_Action item:_ Return exactly the lines below, starting with the one that has "LOSS_OF_VAON (R581). -/" and going on through the one that has "if s.atStep .aon then".
╭──
-- ==== Sys2Proof/Machine/Power.lean ====
section
/-! DEFINITION. Power, clocks, reset and boot (chapter 20): start-up (R592-R594), boot (R595-R598, R613, R615), supplies and clocks (R578-R580), temperature (R590, R591), DOZE, WATCH and SHELF (R581-R586), fuses (R601). -/

namespace Sys2Proof.Machine

def State.setPlat (s : State) (p : PlatSt) : State := { s with plat := p }
/-- Core power and clocks are on: commands on the device's blocks have an effect. -/
def State.awake (s : State) : Bool := s.plat.power == .run
/-- The same, or DOZE, in which the Caliper, the line ports and the event fabric run (R581). -/
def State.dozing (s : State) : Bool := s.plat.power == .run || s.plat.power == .doze
/-- A meaning that acts while the device runs. -/
def onRun (f : State → State) (s : State) : State := if s.awake then f s else s
def onDoze (f : State → State) (s : State) : State := if s.dozing then f s else s

/-! ## Reset (R592, R593) -/

/-- Registers of the always-on island, kept over every reset but POR (R593, R599). -/
def islandReg (a : Nat) : Bool :=
  (decide (Reg.PWR.page + 0x48 ≤ a) && decide (a < Reg.PWR.page + 0x1000)) || a == Reg.RST.CAUSE || a == Reg.RST.LAST || a == Reg.RST.COUNT

/-- A channel slice at reset, its pins at their levels: qualification of an active trip pin starts (R58, R192, log 96). -/
def chanBlank (now : Nat) (x : ChanSt) : ChanSt :=
  { ChanSt.idle with
    pins := x.pins
    pos := { PosSt.idle with quad := x.pos.quad }
    trip := {
      TripSt.idle with
      lvlA := x.trip.lvlA
      lvlB := x.trip.lvlB
      firstA := if x.trip.lvlA then some (now + 1) else none
      firstB := if x.trip.lvlB then some (now + 1) else none } }
/-- Every channel slice at reset; a slice without a pin level has no entry. -/
def chansBlank (s : State) : List (Nat × ChanSt) :=
  (s.chans.map (fun k => (k.1, chanBlank s.now k.2))).filter (fun k => k.2 ≠ ChanSt.idle)

/-- All state outside the island at its reset value; the queue, the clock and the fuses stay. -/
def blank (p : PlatSt) (s : State) : State :=
  let z := State.reset
  { s with
    rel := s.rel, edge := ⟨s.now, [], [], [], [], []⟩, answer := z.answer, data := z.data, regs := s.regs.filter (fun r => islandReg r.1),
    live := z.live, pages := z.pages, held := z.held, flight := z.flight, chans := chansBlank s, cal := z.cal, maqs := z.maqs, mem := z.mem,
    synds := z.synds, rasp := z.rasp, cores := z.cores, invs := z.invs, ped := z.ped, arm := z.arm, scans := z.scans, dwPend := z.dwPend,
    mbox := z.mbox, line := z.line, host := { z.host with gpio := { z.host.gpio with pins := s.host.gpio.pins } }, plat := p }

/-- Order of the start-up steps. -/
def StartStep.rank : StartStep → Nat
  | .aon => 0
  | .wait => 1
  | .core => 2
  | .rails => 3
  | .osc => 4
  | .pll => 5
  | .pin => 6
  | .fuses => 7
  | .none => 8
/-- Where a cause starts (R592). -/
def resetStep (code : Nat) : StartStep :=
  if code = 1 then .aon else if code = 2 then .pin else if code = 3 ∨ code = 4 then .wait else if code = 8 then .core else .fuses

/-- A reset with cause `code` begins at this edge. -/
def resetBegin (code : Nat) (s : State) : State :=
  if s.plat.power = .off then s
  else
    let same := s.plat.resetAt == some s.now
    let busy := s.plat.power == .start
    let s := s.setReg Reg.RST.CAUSE (s.reg Reg.RST.CAUSE ||| BitVec.ofNat 32 (2 ^ (code - 1)))
    let s := s.setReg Reg.RST.LAST (BitVec.ofNat 32 (if same then min code (s.f Reg.RST.LAST 3 0) else code))
    let s := if same then s else s.cntAdd Reg.RST.COUNT 31 0 1 true
    let new := resetStep code
    let keep : Bool := busy && decide (s.plat.step.rank < new.rank)
    let dur := if code = 3 then 8000000 else if code = 4 then 800000000 else 0
    let from_ := if keep then s.plat.from_ else if new = .wait ∧ busy ∧ s.plat.step = .wait then max s.plat.from_ (s.now + dur) else s.now + dur
    let rails := decide (4 ≤ code) && code != 4
    let p := s.plat
    let on : Bool := if code = 8 then true else if code = 3 ∨ code = 4 then false else p.coreEn
    blank { p with
      power := .start, step := if keep then p.step else new, from_ := from_, coreEn := on, ioEn := p.ioEn && (rails || code == 2) && code != 8,
      down := none, dozing := false, arms := [], pgm := none, resetAt := some s.now, boot := BootSt.idle } s

/-- POWER_ON (R594). -/
def powerOn (xmode : Bool) (s : State) : State :=
  if s.plat.power = .off then
    let s := blank { PlatSt.idle with power := .start, step := .aon, from_ := s.now, porAt := s.now, fuses := s.plat.fuses, xmode := xmode, resetAt := some s.now } s
    { s with regs := [] }
  else s
/-- LOSS_OF_VAON (R581). -/
def powerLoss (s : State) : State :=
  let s := blank { PlatSt.idle with fuses := s.plat.fuses } s
  { s with regs := [], host := HostSt.idle }

/-- The step waits for `k`. -/
def State.atStep (s : State) (k : StartStep) : Bool := s.plat.power == .start && s.plat.step == k
/-- The step ends at edge `t`. -/
def stepTo (k : StartStep) (t : Nat) (s : State) : State :=
  let s := s.moveTo t
  s.setPlat { s.plat with step := k, from_ := s.now }
/-- CORE_ENABLE: 33 ticks of the island clock. -/
def coreEnable (s : State) : State :=
  if s.atStep .aon then
    let s := stepTo .core (s.plat.from_ + 805665) s
    s.setPlat { s.plat with coreEn := true }
  else s
/-- POWER_CYCLE_RESTART: the wait with rails dropped is over. -/
def powerCycle (s : State) : State :=
  if s.atStep .wait then
    let s := stepTo .core s.plat.from_ s
    s.setPlat { s.plat with coreEn := true }
  else s
/-- IO_ENABLE: 100 µs after VCORE, which was good `good` CCLK after CORE_EN (R577). -/
def ioEnable (good : Nat) (s : State) : State :=
  if s.atStep .core then
    let s := stepTo .rails (s.plat.from_ + good + 80000) s
    s.setPlat { s.plat with ioEn := true }
  else s
/-- RAILS_GOOD, `t` CCLK after IO_EN. -/
def railsGood (t : Nat) (s : State) : State := if s.atStep .rails then stepTo .osc (s.plat.from_ + t) s else s
/-- OSC_VALID: 1,024 edges of 25 MHz after the oscillator's start of `t` CCLK. -/
def oscValid (t : Nat) (s : State) : State := if s.atStep .osc then stepTo .pll (s.plat.from_ + t + 32768) s else s
/-- PLL_LOCK within 50 µs. -/
def pllLock (t : Nat) (s : State) : State := if s.atStep .pll then stepTo .fuses (s.plat.from_ + min t 40000) s else s
/-- RESET_RELEASE: RESET_N rises. -/
def resetRelease (s : State) : State := if s.atStep .pin then stepTo .fuses s.now s else s

/-- A new nonce in CHAL (R631). -/
def newNonce (s : State) : State :=
  (List.range 4).foldl (fun t m =>
    let r := t.takeFree 0x2200
    r.2.setReg (Reg.DEBUG.CHAL m) (BitVec.ofNat 32 r.1)) s

/-- FUSE_READ_DONE: the blocks are released; edge 0 of R404 (R594 steps 5 and 6, R631). -/
def fuseReadDone (s : State) : State :=
  if s.atStep .fuses then
    let s := s.moveTo (alignUp 8 (s.plat.from_ + 16000))
    let s := { s.setPlat { s.plat with power := .run, step := .none } with rel := s.now }
    let fuse := fun (i : Nat) => lget 0#32 s.plat.fuses i
    let s := (List.range 8).foldl (fun t k => t.setReg (Reg.FUSE.KEYHASH k) (fuse k)) s
    let s := (s.setReg Reg.FUSE.SVN (fuse 8)).setReg Reg.FUSE.CFG (fuse 9 &&& 1#32)
    let s := s.setReg Reg.CLK.STATUS (BitVec.ofNat 32 (2 ^ 31 + 7 * 2 ^ 27 + b2n s.plat.x32 * 2 ^ 26 + b2n s.plat.xmode))
    let s := if s.plat.watchOk then cmpWatchOk true s else s
    let s := s.setRasp { s.rasp with fillAt := some s.now }
    let s := newNonce s
    let s := if s.b Reg.FUSE.CFG 0 then s else (s.setReg Reg.DEBUG.SESSION 0xF8000000#32).setReg Reg.DEBUG.STATUS 0xC0000000#32
    if s.b Reg.PWR.WAKEREC0 31 then s.setStatBit Reg.PWR.page 0 else s
  else s

/-! ## Boot (R595-R598) -/

def State.setBoot (s : State) (b : BootSt) : State := s.setPlat { s.plat with boot := b }
/-- No source passed: every copy is held in WAIT (R596). -/
def bootFail (code : Nat) (s : State) : State :=
  let s := (s.setF Reg.BOOT.STATUS 7 0 code).setF Reg.BOOT.STATUS 30 30 1
  let s := (List.range 3).foldl (fun t k =>
    t.setCore (96 + k) { t.core (96 + k) with cur := some { t.freshAct (96 + k) 16 t.now with wait := true } }) s
  (s.setBoot { s.plat.boot with cur := none, sources := [], wait := false }).setPed { s.ped with rom := false, ckptAt := s.now }
/-- The next source (R595). -/
def bootNext (s : State) : State :=
  match s.plat.boot.sources with
  | [] => bootFail (s.f Reg.BOOT.STATUS 7 0) s
  | k :: r => s.setBoot { s.plat.boot with sources := r, cur := some k, img := none, wait := decide (k = 2), from_ := s.now, got := false, bytes := [] }
/-- The current source fails with `code`. -/
def sourceFail (code : Nat) (s : State) : State := bootNext (s.setF Reg.BOOT.STATUS 7 0 code)
/-- The copies enter the boot ROM at source selection, BOOT.STATUS.MODE sampled. -/
def bootSelect (s : State) : State :=
  let s := (s.setF Reg.BOOT.STATUS 31 31 0).setF Reg.BOOT.STATUS 30 30 0
  match s.f Reg.BOOT.STATUS 25 24 with
  | 0 => bootNext (s.setBoot { s.plat.boot with sources := [0, 1] })
  | 1 => bootNext (s.setBoot { s.plat.boot with sources := [2] })
  | 2 => bootNext (s.setBoot { s.plat.boot with sources := [0, 1, 2] })
  | _ => bootFail 8 s
/-- The ROM's look at FILLSTAT and the VERIFY records (R597). -/
def bootMemCheck (s : State) : State :=
  if s.b Reg.RASP.FILLSTAT 30 then
    let s := s.setF Reg.BOOT.STATUS 28 28 1
    let inPed := s.rasp.log.any (fun r => bitsOf r.w2.toNat 19 16 == 6 &&
      (let a := r.w0.toNat + bitsOf r.w1.toNat 7 0 * 2 ^ 32
       decide (0xD0000000 ≤ a) && decide (a < 0xD0180000)))
    if inPed then bootFail 6 s else bootSelect s
  else bootSelect s
/-- Release of the copies at SDONE (R594 step 7). -/
def pedRelease (bootmode : Nat) (s : State) : State :=
  let s := s.setF Reg.BOOT.STATUS 25 24 bootmode
  bootMemCheck (s.setPed { s.ped with ckptAt := s.now })
/-- FILL_DONE with BOOTMODE as sampled. -/
def fillRelease (bootmode : Nat) (s : State) : State :=
  let was := s.b Reg.RASP.FILLSTAT 31
  let s := fillDone s
  if !was && s.b Reg.RASP.FILLSTAT 31 then pedRelease bootmode s else s

/-- BOOT_IMAGE_LOAD: the bytes read from the flash slot at 25 MB/s, or those that arrived from the host (R595). -/
def bootLoad (bytes : List Nat) (s : State) : State :=
  let b := s.plat.boot
  match b.cur with
  | none => s
  | some 2 => s.setBoot { b with img := some b.bytes }
  | some _ =>
    let s := s.moveTo (b.from_ + 32 * bytes.length)
    s.setBoot { s.plat.boot with img := some bytes }

/-- A word for the ROM from the host (R613). -/
def bootWord (w : Word) (s : State) : State :=
  let b := s.plat.boot
  if b.wait then s.setBoot { b with bytes := b.bytes ++ leBytes w.toNat 4, from_ := s.now, got := true } else s

/-- The checks of R596 and R615: the failure code, 0 for a pass. -/
def imageCode (keyprog : Bool) (hash : List Nat) (svn : Nat) (m : List Nat) : Nat :=
  let at_ := fun (o n : Nat) => (m.drop o).take n
  let zero := fun (o n : Nat) => (at_ o n).all (fun b => b == 0)
  let len := leNat (at_ 8 4)
  if m.length < 256 ∨ leNat (at_ 0 4) ≠ 0x38344A43 ∨ leNat (at_ 4 2) ≠ 1 ∨ ¬zero 6 2 ∨ ¬zero 0x14 12 ∨ ¬zero 0xA0 96 then 1
  else if len % 4 ≠ 0 ∨ 491520 < 256 + len ∨ m.length < 256 + len then 5
  else if keyprog ∧ sha256 (at_ 0x20 64) ≠ hash then 2
  else
    let z := beNat (sha256 (at_ 0 0x60 ++ at_ 0xA0 0x60 ++ at_ 0x100 len))
    if ¬ecdsaOk (beNat (at_ 0x20 32)) (beNat (at_ 0x40 32)) (beNat (at_ 0x60 32)) (beNat (at_ 0x80 32)) z then 3
    else if leNat (at_ 0x10 4) < svn then 4
    else 0

/-- Write bytes at ascending addresses. -/
def setBytes : Nat → List Nat → State → State
  | _, [], s => s
  | a, b :: l, s => setBytes (a + 1) l (s.setByte a (BitVec.ofNat 8 b))

/-- IMAGE_VERIFY (R596). -/
def imageVerify (s : State) : State :=
  match s.plat.boot.cur, s.plat.boot.img with
  | some src, some m =>
    let keyprog := s.b Reg.FUSE.CFG 0
    let hash := (List.range 8).flatMap (fun k => leBytes (s.reg (Reg.FUSE.KEYHASH k)).toNat 4)
    let code := imageCode keyprog hash (popcount 32 (s.reg Reg.FUSE.SVN).toNat) m
    if code = 0 then
      let len := 256 + leNat ((m.drop 8).take 4)
      let s := ((s.setF Reg.BOOT.STATUS 31 31 1).setF Reg.BOOT.STATUS 27 26 src).setF Reg.BOOT.STATUS 29 29 (b2n !keyprog)
      let s := (s.setReg Reg.BOOT.IMGSVN (BitVec.ofNat 32 (leNat ((m.drop 0x10).take 4)))).setReg Reg.BOOT.IMGLEN (BitVec.ofNat 32 len)
      let s := (List.range 3).foldl (fun t k => setBytes (0xD0000000 + k * 0x80000) (m.take len) t) s
      let pc := BitVec.ofNat 32 (0xD0000000 + leNat ((m.drop 0xC).take 4))
      let s := (List.range 3).foldl (fun t k =>
        t.setCore (96 + k) { t.core (96 + k) with cur := some { t.freshAct (96 + k) 16 t.now with pc := pc } }) s
      (s.setBoot { s.plat.boot with cur := none, sources := [], wait := false }).setPed { s.ped with rom := false, ckptAt := s.now }
    else sourceFail code s
  | _, _ => s

/-- BOOT_SOURCE_TIMEOUT (R613). -/
def bootTimeout (s : State) : State :=
  let b := s.plat.boot
  if b.wait then sourceFail 7 (s.moveTo (b.from_ + (if b.got then 8000000 else 800000000))) else s

/-- PEDESTAL_CLEAR_DONE (R598): 65,536 CCLK after the restart. -/
def pedClearDone (s : State) : State :=
  match s.ped.clearAt with
  | none => s
  | some t =>
    let s := memClear 0xD0000000 0xD0180000 (s.moveTo (t + 65536))
    let s := s.setF Reg.PEDESTAL.STATUS 18 16 7
    bootSelect (s.setPed { s.ped with clearAt := none, ckptAt := s.now })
╰──
_Answer for this exercise:_
/-- LOSS_OF_VAON (R581). -/
def powerLoss (s : State) : State :=
  let s := blank { PlatSt.idle with fuses := s.plat.fuses } s
  { s with regs := [], host := HostSt.idle }

/-- The step waits for `k`. -/
def State.atStep (s : State) (k : StartStep) : Bool := s.plat.power == .start && s.plat.step == k
/-- The step ends at edge `t`. -/
def stepTo (k : StartStep) (t : Nat) (s : State) : State :=
  let s := s.moveTo t
  s.setPlat { s.plat with step := k, from_ := s.now }
/-- CORE_ENABLE: 33 ticks of the island clock. -/
def coreEnable (s : State) : State :=
  if s.atStep .aon then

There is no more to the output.